For each vertex of the triangle, substitute the coordinates into the matrix expression:
Vertex 1:
\[ \begin{bmatrix}
x'_1 \\
y'_1 \\
\end{bmatrix} = \begin{bmatrix}
0 & 1 \\
-1 & 0 \\
\end{bmatrix} \begin{bmatrix}
-2 \\
-3 \\
\end{bmatrix} \]
Vertex 2:
\[ \begin{bmatrix}
x'_2 \\
y'_2 \\
\end{bmatrix} = \begin{bmatrix}
0 & 1 \\
-1 & 0 \\
\end{bmatrix} \begin{bmatrix}
3 \\
5 \\
\end{bmatrix} \]
Vertex 3:
\[ \begin{bmatrix}
x'_3 \\
y'_3 \\
\end{bmatrix} = \begin{bmatrix}
0 & 1 \\
-1 & 0 \\
\end{bmatrix} \begin{bmatrix}
8 \\
-1 \\
\end{bmatrix} \]
3. Simplify the matrix multiplication.
To multiply matrices, we multiply the corresponding elements and sum them up.
Vertex 1:
\[ \begin{bmatrix}
x'_1 \\
y'_1 \\
\end{bmatrix} = \begin{bmatrix}
0 \\
-1 \\
\end{bmatrix} \]
Vertex 2:
\[ \begin{bmatrix}
x'_2 \\
y'_2 \\
\end{bmatrix} = \begin{bmatrix}
5 \\
-3 \\
\end{bmatrix} \]
Vertex 3:
\[ \begin{bmatrix}
x'_3 \\
y'_3 \\
\end{bmatrix} = \begin{bmatrix}
-1 \\
8 \\
\end{bmatrix} \]
4. Write the coordinates of the transformed figure.

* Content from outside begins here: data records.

-- ==== Sys2Proof/Proofs/Sequencer.lean ====
section
/-! PROOF. The step and the four sequencer commands (40_sequencer.md R90 to R94). A step fetches one or two words, of which a decoded instruction's own are the first ones. -/

namespace Sys2Proof.Proofs

open Sys2Proof.Machine

/-! ## The step -/

/-- Settles O7: `step` looks at `STATUS` first. -/
theorem stoppedEngineKeepsState : Obligations.StoppedEngineKeepsState := by
  intro s hs
  unfold step
  split
  next h => exact absurd h hs
  all_goals rfl

theorem length_encode (i : Instr) : (encode i).length = 1 ∨ (encode i).length = 2 := by
  unfold encode
  split
  · exact .inr rfl
  · exact .inl rfl

/-- The fetch window begins with the one or two words at `CP`, when they are words of `M`. -/
theorem exists_fetchWindow_eq_append {s : State} {n : Nat} (hn : n = 1 ∨ n = 2) (hend : s.cp.toNat + n ≤ s.memwords) :
    ∃ rest, s.fetchWindow = s.memRead s.cp.toNat n ++ rest := by
  rw [State.memRead_eq_map, State.fetchWindow, if_pos (by omega)]
  obtain rfl | rfl := hn
  · exact ⟨_, rfl⟩
  · rw [if_pos (by omega)]
    exact ⟨[], rfl⟩

/-- Settles O5: the words decoded are the instruction's (`decodedWordsAreItsEncoding`), so it is decoded from the whole window too. -/
theorem stepRunsDecodedInstruction : Obligations.StepRunsDecodedInstruction := by
  intro s i hs hend hd
  obtain ⟨hwf, hwords⟩ := decodedWordsAreItsEncoding _ _ _ hd
  obtain ⟨rest, hwindow⟩ := exists_fetchWindow_eq_append (length_encode i) hend
  have hfetch : decode s.fetchWindow = .ok (i, rest) := by
    rw [hwindow, hwords, List.append_nil]
    exact decodeReadsBackEncode i rest hwf
  exact step_of_decode_ok hs hfetch

/-! ## The commands -/

/-- Settles O8: `CP` advances and nothing else is written. -/
theorem nopOnlyAdvances : Obligations.NopOnlyAdvances := fun s =>
  ⟨s.advance 1, rfl, rfl, fun r _ => s.reg_advance 1 r, ⟨rfl, rfl, rfl, rfl⟩, fun _ => rfl⟩

theorem reg_status (s : State) (v : Status) (r : Reg) : { s with status := v }.reg r = s.reg r := by cases r <;> rfl

/-- Settles O9: `STATUS` is written and nothing else. -/
theorem haltEndsTheRun : Obligations.HaltEndsTheRun := fun s =>
  ⟨{ s with status := .halted }, rfl, rfl, rfl, fun r _ => reg_status s _ r, rfl, rfl, rfl, fun _ => rfl⟩

theorem memKept_setReg (s : State) (r : Reg) (v : Word) : MemKept s (s.setReg r v) := by
  intro i
  rw [State.byteAt, State.setReg_mem, State.setReg_epoch]
  rfl

theorem controlKept_setReg (s : State) (r : Reg) (v : Word) : ControlKept s (s.setReg r v) :=
  ⟨s.setReg_status r v, s.setReg_cause r v, s.setReg_finfo r v, s.setReg_memwords r v⟩

theorem regsKeptBut_setReg (s : State) (r : Reg) (v : Word) : RegsKeptBut [r] s (s.setReg r v) :=
  fun _ hq => s.reg_setReg_ne v (List.ne_of_not_mem_cons hq)

/-- What `SET` and `MOV` leave: one register written, `CP` moved, all else kept. -/
theorem setReg_advance_frame (s : State) (r : Reg) (v : Word) (len : Nat) :
    ((s.setReg r v).advance len).reg r = v ∧ ((s.setReg r v).advance len).cp = s.cp + BitVec.ofNat 32 len ∧
      RegsKeptBut [r] s ((s.setReg r v).advance len) ∧ ControlKept s ((s.setReg r v).advance len) ∧ MemKept s ((s.setReg r v).advance len) := by
  refine ⟨by simp, by simp, fun q hq => ?_, controlKept_setReg s r v, memKept_setReg s r v⟩
  rw [State.reg_advance]
  exact regsKeptBut_setReg s r v q hq

/-- Settles O10: the frame of a register write, and `stepRunsDecodedInstruction` at the two words of the `SET`. -/
theorem setWritesItsRegister : Obligations.SetWritesItsRegister := by
  refine ⟨fun s rd imm => ⟨_, rfl, setReg_advance_frame s rd imm 2⟩, fun s rd hs hend hset => ?_⟩
  refine stepRunsDecodedInstruction s _ hs hend ?_
  have hwords : s.memRead s.cp.toNat 2 = encode (.set rd (s.wordAt (s.cp.toNat + 1))) := by
    rw [State.memRead_eq_map, encode, Instr.head, ← hset]
    rfl
  exact hwords ▸ decodeReadsBackEncode _ [] rfl

/-- Settles O11: `MOV` writes the one register with what it reads before the write. -/
theorem movCopiesARegister : Obligations.MovCopiesARegister := fun s rd rs => ⟨_, rfl, setReg_advance_frame s rd (s.reg rs) 1⟩

end Sys2Proof.Proofs
end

The transformed figure has the following vertices:
Vertex 1: (-1, -1)
Vertex 2: (5, -3)
Vertex 3: (-3, 8)
So, the coordinates of the vertices of the transformed figure are (-1, -1), (5, -3), and (-3, 8).
I hope this explanation helps! Let me know if you have any further questions.